As I sit here thinking what to blog about this evening, my birthday is quickly approaching. As the hours tick by, closer my day is coming. When birthdays roll around every year, you can’t help but start reflecting on your life. My life the past year has drastically changed, but my loyal readers are already more than aware of that fact. So instead, I want to write about celebrating.Growing up the youngest of five children, my mom did an awesome job, and still does, of making our birthdays special. She always wanted to give us one day that was just ours. We pick the menus, she gets us the gifts we want, and dad goes along with it. Sometimes when we open our gifts, it is the first time dad has seen them as well, he is a great sport. I have no doubt that my love of celebrating others’ birthdays is a direct result of my mom. I really do love birthdays, just not my own.

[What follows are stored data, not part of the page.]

def Hub.openEngines (h : Hub) (s : Nat) : Hub := ((h.slD s).engines).foldl (fun h p => h.openEngine p.1 p.2) h

/-- The rings that an invalidation broke translated again; where they do, the records they held are written (R272). -/
def Hub.mendQueues (h : Hub) (s : Nat) : Hub := ((h.slD s).queueIds).foldl (fun h q => h.mendQueue q) h

/-- A slice leaves FAULT for LIVE (R54, R404, R405): LOCK clears, its cells restart at the group's RELEASE boundary (R178). -/
def Hub.leaveFault (h : Hub) (s : Nat) : Hub :=
  let h1 := ((h.toState s slLIVE).recovered s).setF (rSLM_FAULT s) fSLM_FAULT_LOCK 0
  let h2 := h1.updRt s (fun r => { r with resumeWait := true })
  (h2.openEngines s).mendQueues s

/-- The group of a slice has ended by eclipse. -/
def Hub.eclipsed (h : Hub) (s : Nat) : Bool := decide (h.fld (rQL_GRP_STS (h.slD s).group) fQL_GRP_STS_STATE = 5)

/-! ## Cutting across a slice's work (R208, R274, R381) -/

/-- The requests of some cells withdrawn or failed, and their operations with them. -/
def Hub.dropCellWork (h : Hub) (cs : List Nat) : Hub :=
  let mine (q : Req) : Bool := match q.src with | .cell c _ _ => cs.contains c | _ => false
  { h with reqs := h.reqs.filter (fun e => !mine e.2), fabricOps := h.fabricOps.filter (fun e => !cs.contains e.2.cell) }

/-- The requests of a slice's site engines that have not left end: one that waits on a translation fault, whose ring entry is answered
FAIL, with XLATE, the others STOPPED (R274, R369, R370, R381). What has left ends on its own. -/
def Hub.stopSiteReqs (h : Hub) (s : Nat) : Hub :=
  let mine := h.reqs.filterMap (fun e => match e.2.src with
    | .site st en tag => if decide (e.2.slice = s) && !e.2.mgmt && e.2.unsent then some (e.1, st, en, tag, e.2) else none
    | _ => none)
  mine.foldl (fun h r =>
    let (i, st, en, tag, q) := r
    if (h.req i).isNone then h else (h.dropBoth i).sendSite st
      (mkPacket { op := siteRspOp q.kind, engine := en, tag := tag, status := if q.stage = .fault then 3 else 4 } [])) h

/-- A request of an item waits for another hub. -/
def Hub.itemRemote (h : Hub) (i : Nat) : Bool :=
  h.reqs.any (fun e => match e.2.src, e.2.stage with | .item j _, .remote _ => decide (j = i) | _, _ => false)

/-- A descriptor cut across: it ends SQUASHED, but for a running mover item whose requests are at another hub, which completes or ends
SQUASHED as they end, or REMOTE with the quiesce's timeout (R208). -/
def Hub.cutItem (h : Hub) (i : Nat) : Hub :=
  match h.item i with
  | none => h
  | some t =>
    if t.isMover && t.started && h.itemRemote i then h.setItem i { t with squash := some stSQUASHED } else h.failItem i stSQUASHED

/-- The hubs to which a slice's requests are out, each with the slice's peer there (R208, R350). -/
def Hub.remotePeers (h : Hub) (s : Nat) : List (Nat × Nat) :=
  (h.slD s).links.filter (fun p => h.tags.any (fun t => decide (t.2.slice = s) && decide (t.2.hub = p.1) && t.2.freeAt.isNone))

/-- Everything a slice has under way is cut across: tags rise, submitted and queued descriptors end SQUASHED, running ones
end, cells are reset and left idle without a galley, engines close, walks, cached translations and unanswered faults go. -/
def Hub.cutSlice (h : Hub) (s : Nat) : Hub :=
  let r := h.slD s
  let h1 := (h.bumpGens s).dropCellWork r.cells
  let h2 := r.cells.foldl (fun h c => h.setCell c { mem := (h.cell c).mem }) h1
  let h3 := (if (mapGet h2.keyJobs s).isSome then h2.keyOpDone s 9 else h2).stopSiteReqs s
  let h4 := r.queueIds.foldl (fun h q => h.takeAll q stSQUASHED) h3
  let h5 := (h4.itemsWhere (fun t => decide (t.slice = some s))).foldl (fun h i => h.cutItem i) h4
  let h6 : Hub := { h5 with
    walks := h5.walks.filter (fun w => decide (w.2.slice ≠ s)),
    xfaults := h5.xfaults.filter (fun x => decide (x.slice ≠ s)),
    cache := h5.cache.filter (fun l => decide (l.ctxid / 16 ≠ s)),
    walkCache := h5.walkCache.filter (fun e => decide (e.ctxid / 16 ≠ s)),
    invals := h5.invals.filter (fun v => decide (v.slice ≠ s)) }
  let h7 := (r.engines.foldl (fun h p => h.closeEngine p.1 p.2) h6).mendQueues s
  h7.updRt s (fun x => { x with holdWritten := false, relReady := false, resumeWait := false, holdDue := false, saved := none, reloadWait := false })

/-- A slice RESET's work on what the slice has under way (R54, R208, R230, R274): what is left ends later, and the hubs that requests
are out to are asked to quiesce. -/
def Hub.resetWork (h : Hub) (s : Nat) : Hub :=
  let h1 := (h.cutSlice s).updRt s (fun x => { x with resetting := true })
  ((h1.remotePeers s).foldl (fun h p => h.sendQuiesce s p.1 p.2 3) h1).settleSlice s

/-! ## SLM_SLICE_CTL (R54, R55, R62) -/

/-- HOLD: pending until the group is held; valid in LIVE alone. -/
def Hub.holdSlice (h : Hub) (s : Nat) : Hub :=
  if h.stateOf s = 1 then h.updRt s (fun r => { r with holdWritten := true, relReady := false }) else h.badCmd s

/-- RELEASE of a HELD or faulted slice (R76, R177, R405, R473). Entries that cannot be read yet are read later (log entry 137). -/
def Hub.releaseSlice (h : Hub) (s : Nat) : Hub :=
  let cells := (h.slD s).cells
  let t := h.rt s
  if h.stateOf s = 2 then
    if decide (h.pwrState = 1) && !cells.isEmpty then h.badCmd s
    else if !t.holdWritten || t.relReady || t.reloadWait then h
    else if (match t.saved with | some l => decide (l.length ≠ cells.length) | none => false) then h.badCmd s
    else
      let (done, h1) := h.reloadCells s
      h1.updRt s (fun r => { r with relReady := done, reloadWait := !done })
  else if h.stateOf s = 3 then
    if (decide (h.pwrState = 1) && !cells.isEmpty) || !h.mayRestart s || h.eclipsed s then h.badCmd s else h.leaveFault s
  else h.badCmd s

/-- RESET: from FAULT alone. -/
def Hub.resetSlice (h : Hub) (s : Nat) : Hub :=
  if h.stateOf s = 3 then
    (((h.resetWork s).toState s slLIVE).recovered s |>.setF (rSLM_FAULT s) fSLM_FAULT_LOCK 0).openEngines s
  else h.badCmd s

/-- The start of a teardown (R54, R422): DRAINING, the work cut across, and a QUIESCE to each LINK peer. -/
def Hub.startDrain (h : Hub) (s : Nat) : Hub :=
  let peers := (h.slD s).links
  let h1 := ((h.toState s slDRAINING).setF (rSLM_SLICE_STATE s) fSLM_SLICE_STATE_QTIMEOUT 0).cutSlice s
  let h2 := peers.foldl (fun h p => h.sendQuiesce s p.1 p.2 0) h1
  if peers.isEmpty then h2 else h2.setF (rSLM_SLICE_STATE s) fSLM_SLICE_STATE_REMOTE_WAIT 1

/-- TEARDOWN: from LIVE, HELD or FAULT. -/
def Hub.teardownSlice (h : Hub) (s : Nat) : Hub := if h.active s then h.startDrain s else h.badCmd s

/-- SLM_SLICE_CTL written; more than one command bit gets an error response (R62). -/
def Hub.writeSliceCtl (h : Hub) (o : Origin) (s : Nat) (v : Word) : Hub :=
  h.mgrWrite o (fun h =>
    let n := (setBits v.toNat 4).length
    if 1 < n then h.regErr
    else
      let h := h.regOk
      if vFlag v fSLM_SLICE_CTL_TEARDOWN then h.teardownSlice s
      else if vFlag v fSLM_SLICE_CTL_HOLD then h.holdSlice s
      else if vFlag v fSLM_SLICE_CTL_RELEASE then h.releaseSlice s
      else if vFlag v fSLM_SLICE_CTL_RESET then h.resetSlice s
      else h)

/-- SLICE_TEARDOWN (R54, R422). -/
def execSliceTeardown (o : Origin) (sl : SliceId) (s : State) : Res :=
  onReg o s (fun h => h.writeSliceCtl o sl (setFld 0 fSLM_SLICE_CTL_TEARDOWN 1))

/-- SLICE_HOLD (R54, R60, R176). -/
def execSliceHold (o : Origin) (sl : SliceId) (s : State) : Res :=
  onReg o s (fun h => h.writeSliceCtl o sl (setFld 0 fSLM_SLICE_CTL_HOLD 1))

/-- SLICE_RELEASE (R54, R177, R405). -/
def execSliceRelease (o : Origin) (sl : SliceId) (s : State) : Res :=
  onReg o s (fun h => h.writeSliceCtl o sl (setFld 0 fSLM_SLICE_CTL_RELEASE 1))

/-- SLICE_RESET (R54). -/
def execSliceReset (o : Origin) (sl : SliceId) (s : State) : Res :=
  onReg o s (fun h => h.writeSliceCtl o sl (setFld 0 fSLM_SLICE_CTL_RESET 1))

/-! ## DRAINING and SCRUB (R54, R422) -/

/-- An engine of the slice is still quiescing. -/
def Hub.enginesClosing (h : Hub) (s : Nat) : Bool := ((h.slD s).engines).any (fun p => (mapGet (h.site p.1).closing p.2).isSome)

/-- Everything of a draining slice has ended: descriptors, their records, requests, quiesces, engine closings, a move copy (R209). -/
def Hub.drained (h : Hub) (s : Nat) : Bool :=
  h.items.all (fun e => decide (e.2.slice ≠ some s)) &&
  h.reqs.all (fun e => decide (e.2.slice ≠ s) || e.2.mgmt) &&
  h.quiesces.all (fun e => decide (e.2.slice ≠ s) || decide (e.2.why ≠ 0)) && !h.enginesClosing s &&
  !h.flag (rSLM_MOVE s) fSLM_MOVE_BUSY && !h.sliceRecordsOut s

/-- Both queues of a mailbox emptied, EMPTIED set on both sides, the sequence numbers zero (R380). -/
def Hub.emptyMailbox (h : Hub) (s : Nat) : Hub :=
  ({ h with mail := mapDel h.mail s }.setF (rMBX_M_STS s) fMBX_M_STS_EMPTIED 1).setF (rMBX_T_STS s) fMBX_T_STS_EMPTIED 1

/-- The compare channels of a slice read zero (R430). -/
def Hub.clearCheck (h : Hub) (s : Nat) (ns : List Nat) : Hub :=
  ns.foldl (fun h n => (h.setReg (rCKC_EXPn s n) 0).setReg (rCKC_RESn s n) 0) h

/-- SCRUB begins: key slots, check channels, counters and mailboxes are cleared, an invalidation cut across is done. -/
def Hub.enterScrub (h : Hub) (s : Nat) : Hub :=
  let r := h.slD s
  let h1 := (h.toState s slSCRUB).setF (rSLM_SLICE_STATE s) fSLM_SLICE_STATE_REMOTE_WAIT 0
  let h2 : Hub := { h1 with keySlots := h1.keySlots.filter (fun e => !r.keys.contains e.1) }
  let h3 := ((h2.clearCheck s r.check).zeroAcs s).emptyMailbox s
  let h4 := if h3.flag (rHTU_INV_STS s) fHTU_INV_STS_BUSY then
      (h3.setF (rHTU_INV_STS s) fHTU_INV_STS_BUSY 0).setF (rHTU_INV_STS s) fHTU_INV_STS_DONE 1
    else h3
  h4.sliceEvt s fSLM_SLICE_EVT_TEARDOWN_DONE

/-- DRAIN_COMPLETE (R54, R209, R272, R422): every outstanding item has completed or been reported failed, and its record is visible. -/
def execDrainComplete (sl : SliceId) (s : State) : Res :=
  onHub s (fun h =>
    if h.stateOf sl ≠ 4 then h
    else
      let h1 := h.mendQueues sl
      if h1.drained sl then h1.enterScrub sl else h1)

/-- One line of a scrub: zeros on a channel in service, but for an unverifiable line, every write of which fails; the line leaves its
channel's lost-line list (R61, R298, R313, R321). Traffic class 13. -/
def Hub.scrubLine (h : Hub) (a : Nat) : Hub :=
  if h.halted || decide (h.chState (((h.decode a).map (·.1)).getD 0) ≠ chACTIVE) then h
  else match h.regionOf a with
    | some r => if h.lineLost r.region (lineIdx r a) then h else (h.hbmPutLine {} a (zeros 64)).metaTraffic { cls := 13 } a
    | none => (h.unloseAt a).metaTraffic { cls := 13 } a

/-- A granule filled with zeros (R61). -/
def Hub.zeroGranule (h : Hub) (g : Nat) : Hub :=
  let h1 := (List.range 32768).foldl (fun h i => h.scrubLine (g * GRAN + 64 * i)) h
  if (h.regionOf (g * GRAN)).isSome then h1
  else { h1 with hbm := mapDropRange h1.hbm (g * GRAN) GRAN, zeroed := if h1.zeroed.contains g then h1.zeroed else h1.zeroed ++ [g] }

/-- The granules of a list of ranges. -/
def rangeGranules (rs : List GRange) : List Nat := rs.flatMap (fun x => (List.range x.count).map (x.first + ·))

/-- Cells given back blank: storage zero, no galley (R61). -/
def Hub.zeroCells (h : Hub) (cs : List Nat) : Hub := h.wipeCells cs.contains

/-- What the scrub leaves of a slice's own registers: its queues disabled and its contexts not valid (DEDUCED from R59 and
R105, log entry 28). -/
def Hub.closeRegs (h : Hub) (s : Nat) : Hub :=
  let h1 := ((h.slD s).queueIds).foldl (fun h q => (h.setF (rFAB_Q_RING q) fFAB_Q_RING_EN 0).setQrt q {}) h
  (List.range 16).foldl (fun h n => h.setF (rHTU_CTX_CFGn s n) fHTU_CTX_CFGn_VALID 0) h1

/-- FREE: the holdings are zero, the slice's records leave the live forme, and its mirror reads as a free slice's (R72, R491). -/
def Hub.scrubDone (h : Hub) (s : Nat) : Hub :=
  let r := h.slD s
  let h1 := (rangeGranules r.ranges).foldl (fun h g => h.zeroGranule g) (h.zeroCells r.cells)
  let h2 := ((h1.toState s slFREE).sliceEvt s fSLM_SLICE_EVT_SCRUB_DONE).closeRegs s
  let h3 := (h2.setReg (rSLM_SLICE_STATE s) 0).updRt s (fun x =>
    { mirrorSeq := x.mirrorSeq, recoveries := 0 })
  { h3 with forme := { h3.forme with slices := mapDel h3.forme.slices s } }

The older I get, the more low key celebrations become. My surprise 30th party was legendary, but what about non milestone birthdays? People grow up and have their own lives, so celebrating is no longer a priority. I have had to accept this fact. But my question is, should I? Do we ever get too old to celebrate?I say no! No matter what I do, I will celebrate my day. My mom will throw me a wonderful family party, and those that can make it will be there. I can’t possible blow out my own candles without help from my niece and nephews. For once in my life, I will be selfish and celebrate me. Who says I have to celebrate with certain people? If someone can’t make it, or expects me to change my schedule for them, I will just go with it. No ill will, life happens. It may hurt, but life goes on. Plus, I have a surprise concert from a friend to look forward to. Ahhh, I really want to know the surprise!
I am really uncomfortable being the center of attention or being selfish, but on my birthday, I am sure going to try! I already feel uneasy about it, but if you can’t be selfish on your birthday, then when can you? I think Laura Bush would totally agree with that.I have survived another year. I (hopefully) will wake up in the morning and greet another day by asking, what would Laura Bush do? Cheers!